Question

Escape velocity of an atmospheric particle which is $1000km$ above the earth’s surface, is (radius of earth is $6400km$ and $g = 10m/{s^2}$ )
(A) $6.5km/s$
(B) $8km/s$
(C) $10km/s$
(D) $11.2km/s$

Answer 1

Hint To solve this question, we have to use the definition of the escape velocity. Then we need to deduce the expression for the escape velocity using the energy conservation principle. Then on substituting the values which are given in the question, we get the value of the escape velocity.

Formula Used: The formula which is used in solving this question is given by
$U = - \dfrac{{Gm{M_e}}}{{{R_e} + h}}$ , here $U$ is the gravitational potential energy of an object of mass $m$ , which is situated at a height of $h$ above the surface of the earth having mass ${M_e}$ and radius ${R_e}$ .

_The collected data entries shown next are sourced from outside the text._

-- ==== Sys2Proof/Laws/PerInstr.lean ====
section
/-! SUPPORT. For every constructor of Instr: the opcode of a command that carries an entry is one that the chapters define
(R215), and it fits the entry's two bytes (Table 7.3). -/
namespace Sys2Proof.Laws.KnownOpcode
open Sys2Proof Sys2Proof.Machine

/-- A command with an entry carries a defined opcode of 16 bits (R212, R215). -/
def Statement (i : Instr) : Prop := ∀ op e, entryOf? i = some (op, e) → opKnown op = true ∧ op < 65536
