/-- A completion in time has its entry's bytes and the ring's index as the entry in the ring leaves them. -/
theorem Device.writeCpl_mem_index (d : Device) (h : HeldCpl) (hpair : h.pair < 8) :
    (d.writeCpl h false).mem = (d.ringPush (2 * h.pair + 1) h.bytes).mem
      ∧ (d.writeCpl h false).rd Reg.RING_PI.PI (2 * h.pair + 1)
        = (d.ringPush (2 * h.pair + 1) h.bytes).rd Reg.RING_PI.PI (2 * h.pair + 1) := by
  unfold Device.writeCpl
  extract_lets bs d1 p d2
  have hflags : d2.mem = d1.mem ∧ d2.rd Reg.RING_PI.PI (2 * h.pair + 1) = d1.rd Reg.RING_PI.PI (2 * h.pair + 1) := by
    unfold d2
    split
    · refine ⟨rfl, ?_⟩
      rw [Device.modSched_rd, Device.setTaskFlags, Device.rd_wr_other _ (apart_taskFlags_ringPi (by omega)),
        Device.rd_wr_other _ (apart_taskFlags_ringPi (by omega))]
    · exact ⟨rfl, rfl⟩
  rw [Device.refreshSched_mem, Device.refreshSched_rd _ (beyondSched_ringPi (by omega)), Device.modSched_rd,
    Device.modSched_mem]
  exact hflags

/-- The task of a written completion is gone. -/
theorem Device.writeCpl_task? (d : Device) (h : HeldCpl) (late : Bool) : (d.writeCpl h late).task? h.tag = none := by
  unfold Device.writeCpl Device.task?
  extract_lets bs d1 p d2
  rw [Device.refreshSched_sched, Device.modSched_sched, List.find?_eq_none]
  intro t ht
  simpa using (List.mem_filter.mp ht).2

/-- What a completing task hands to its completion ring. -/
def Task.cpl (t : Task) (st : Status) (ne : Bool) (result : List Byte) : HeldCpl :=
  ⟨t.pair, t.tag, st == .ok, t.entry.onOk.toNat,
    cplBytes t.op t.tag (b2n (st.noEffect ne) + 2 * (t.entry.flags.toNat % 2) + 4 * b2n t.auto) st.code
      t.entry.index.toNat t.entry.user.toNat result⟩

/-- The device in which the task of a tag is completing. -/
def Device.completing (d : Device) (tag : Nat) : Device := d.modTask tag (fun t => { t with state := .completing })

/-- A task completes at once where its ring has room and nothing of its pair is held (R225). -/
theorem Device.complete_eq_writeCpl {d : Device} {t : Task} (htask : d.task? t.tag = some t)
    (hstate : t.state ≠ .completing) (hheld : d.sched.held.all (fun h => h.pair != t.pair) = true)
    (hroom : d.ringRoom (2 * t.pair + 1) 1 = true) (st : Status) (ne : Bool) (result : List Byte) :
    d.complete t.tag st ne result = (d.completing t.tag).writeCpl (t.cpl st ne result) false := by
  have hgo : ((d.completing t.tag).sched.held.all (fun x => x.pair != (t.cpl st ne result).pair)
      && (d.completing t.tag).ringRoom (2 * (t.cpl st ne result).pair + 1) 1) = true :=
    Bool.and_eq_true_iff.mpr ⟨hheld, hroom⟩
  unfold Device.complete
  rw [htask]
  simp only [hstate, if_false]
  exact if_pos hgo

theorem Device.bytes_of_mem {d : Device} {m : List Host.Cell} {a : Nat} {bs : List Byte}
    {n : Nat} (hn : bs.length = n) (h : d.mem = memPutAll m a bs) : d.bytes a n = bs := by
  subst hn
  refine List.ext_getElem (by simp [Device.bytes]) fun k hk hk' => ?_
  simp only [Device.bytes, List.getElem_map, List.getElem_range, Device.byte, h]
  exact memByte_memPutAll_inside m a k bs hk'

/-- Settles O12: the completion is written at once; its entry goes to the ring's next place and nothing else writes memory. -/
theorem completionIsWritten : Obligations.CompletionIsWritten := by
  unfold Obligations.CompletionIsWritten
  intro d tag st ne result t htask htag hstate hpair hheld hroom hlog hesize a hspan e
  subst htag
  have he : e = (d.completing t.tag).writeCpl (t.cpl st ne result) false :=
    Device.complete_eq_writeCpl htask hstate hheld hroom st ne result
  have hlen : (t.cpl st ne result).bytes.length = 32 := cplBytes_length ..
  obtain ⟨hmem, hindex⟩ := (d.completing t.tag).writeCpl_mem_index (t.cpl st ne result) hpair
  have hlogged : bitOf ((d.completing t.tag).route (432 + (2 * t.pair + 1))) 6 = false := by
    rw [show 432 + (2 * t.pair + 1) = 433 + 2 * t.pair by omega]
    exact hlog
  obtain ⟨hput, hnext⟩ := Device.ringPush_quiet (d := d.completing t.tag) (r := 2 * t.pair + 1)
    (bs := (t.cpl st ne result).bytes) (by omega) hlogged (by rw [hlen]; exact hspan)
  have hbytes : e.mem = memPutAll d.mem a (t.cpl st ne result).bytes := by
    rw [he, hmem]
    exact hput
  refine ⟨?_, ?_, ?_, fun x hx => ?_⟩
  · rw [he]
    exact Device.writeCpl_task? _ (t.cpl st ne result) false
  · rw [he]
    exact hindex.trans hnext
  · exact Device.bytes_of_mem hlen hbytes
  · simp only [Device.byte, hbytes]
    exact memByte_memPutAll_outside _ _ _ _ (by rw [hlen]; exact hx)

end Sys2Proof.Machine
end

section
/-! PROOFS. Accepted command entries: the system commands (Table 7.8, Table 11.7). -/
namespace Sys2Proof.Machine

/-- A command row whose entry is accepted has its command's effect on the device in which its task executes. -/
theorem exec_accepted {s : State} {i : Instr} {op : Nat} {e : Entry} {run : Nat → Device → Device} {d : Device}
    (h : s.dev.accepts op e) (hrow : exec i s = s.devStep (Device.submit op run e))
    (hrun : run (s.dev.tagFor e) (s.dev.begun op e) = d) : exec i s = s.gives d := by
  rw [hrow, devStep_submit h, hrun]

theorem Device.accepts.tag {d : Device} {op : Nat} {e : Entry} (h : d.accepts op e) : d.tagOk e := h.1

/-- The entry that an accepted command's task carries. -/
theorem Device.accepts.entry {d : Device} {op : Nat} {e : Entry} (h : d.accepts op e) :
    (d.begun op e).entryOf (d.tagFor e) = e := Device.begun_entryOf h.tag op

/-- A register beyond the scheduler's own reads for an accepted command as before it. -/
theorem Device.begun_on (d : Device) (op : Nat) (e : Entry) {g : Field} {j : Nat} (h : beyondSched g j) :
    (d.begun op e).on g j = d.on g j := by
  simp only [Device.on, d.begun_rd op e h]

Complete step by step answer
We know that the escape velocity of an object is defined as the minimum velocity required to be provided to that object so that it gets free from the gravitational influence of the earth. Let the escape velocity of the atmospheric particle be ${v_e}$ . Now, we know that the gravitational potential energy of an object located at some height above the earth’s surface is given by
$U = - \dfrac{{Gm{M_e}}}{{{R_e} + h}}$ (i)
When at the same location, the particle is given an escape velocity of ${v_e}$ , then the kinetic energy imparted to the particle is given by
$K = \dfrac{1}{2}m{v_e}^2$ (ii)
So the total mechanical energy of the particle at the location becomes
$E = K + U$
From (i) and (ii) we have
$E = \dfrac{1}{2}m{v_e}^2 - \dfrac{{Gm{M_e}}}{{{R_e} + h}}$ (iii)
Now, as we know that the gravitational potential energy is taken with respect to the infinity, where it is taken as zero. So, as we are providing the particle the minimum velocity, so the kinetic energy imparted is just sufficient to make the particle reach to infinity. Thus at infinity, the kinetic energy of the particle must become zero. As the potential energy is also zero at infinity, so the total energy of the particle at infinity becomes
${E_\infty } = K + U = 0$ (iv)
As no other force apart from the gravitational force acts on the particle, so from the energy conservation principle we get
$E = {E_\infty }$
From (iii) and (iv)
$\dfrac{1}{2}m{v_e}^2 - \dfrac{{Gm{M_e}}}{{\left( {{R_e} + h} \right)}} = 0$
$\Rightarrow \dfrac{1}{2}m{v_e}^2 = \dfrac{{Gm{M_e}}}{{\left( {{R_e} + h} \right)}}$
Cancelling $m$ from both the sides, we get
$\Rightarrow \dfrac{1}{2}{v_e}^2 = \dfrac{{G{M_e}}}{{\left( {{R_e} + h} \right)}}$
Multiplying by $2$ and taking square root both the sides, we get
${v_e} = \sqrt {\dfrac{{2G{M_e}}}{{\left( {{R_e} + h} \right)}}}$
Multiplying and dividing by ${R_e}^2$ inside the root
${v_e} = \sqrt {\dfrac{{2G{M_e}{R_e}^2}}{{{R_e}^2\left( {{R_e} + h} \right)}}}$ (v)
Now, we know that the acceleration due to gravity is given by
$g = \dfrac{{G{M_e}}}{{{R_e}^2}}$
Putting in (v) we get
${v_e} = \sqrt {\dfrac{{2g{R_e}^2}}{{\left( {{R_e} + h} \right)}}}$ (vi)
According to the question, we have $g = 10m/{s^2}$ ,
${R_e} = 6400km = 6.4 \times {10^6}m$ , and
$h = 1000km = {10^6}m$
Substituting these in (vi) we get
${v_e} = \sqrt {\dfrac{{2 \times 10 \times {{\left( {6.4 \times {{10}^6}} \right)}^2}}}{{\left( {6.4 \times {{10}^6} + {{10}^6}} \right)}}}$
On solving we get
${v_e} = 10521.54m/s$
This can be approximated as
${v_e} \approx 10km/s$
Thus, the escape velocity of the atmospheric particle is approximately equal to $10km/s$ .
Hence, the correct answer is option (C).

Note
We should not use the popular formula for the escape velocity, which is given by
${v_e} = \sqrt {2g{R_e}}$
This is an approximation for the escape velocity when the height of the particle above the earth’s surface is negligibly small compared to the radius of the earth. But in this question, we can clearly see that the height is comparable to the radius. Hence, we had to derive the exact expression.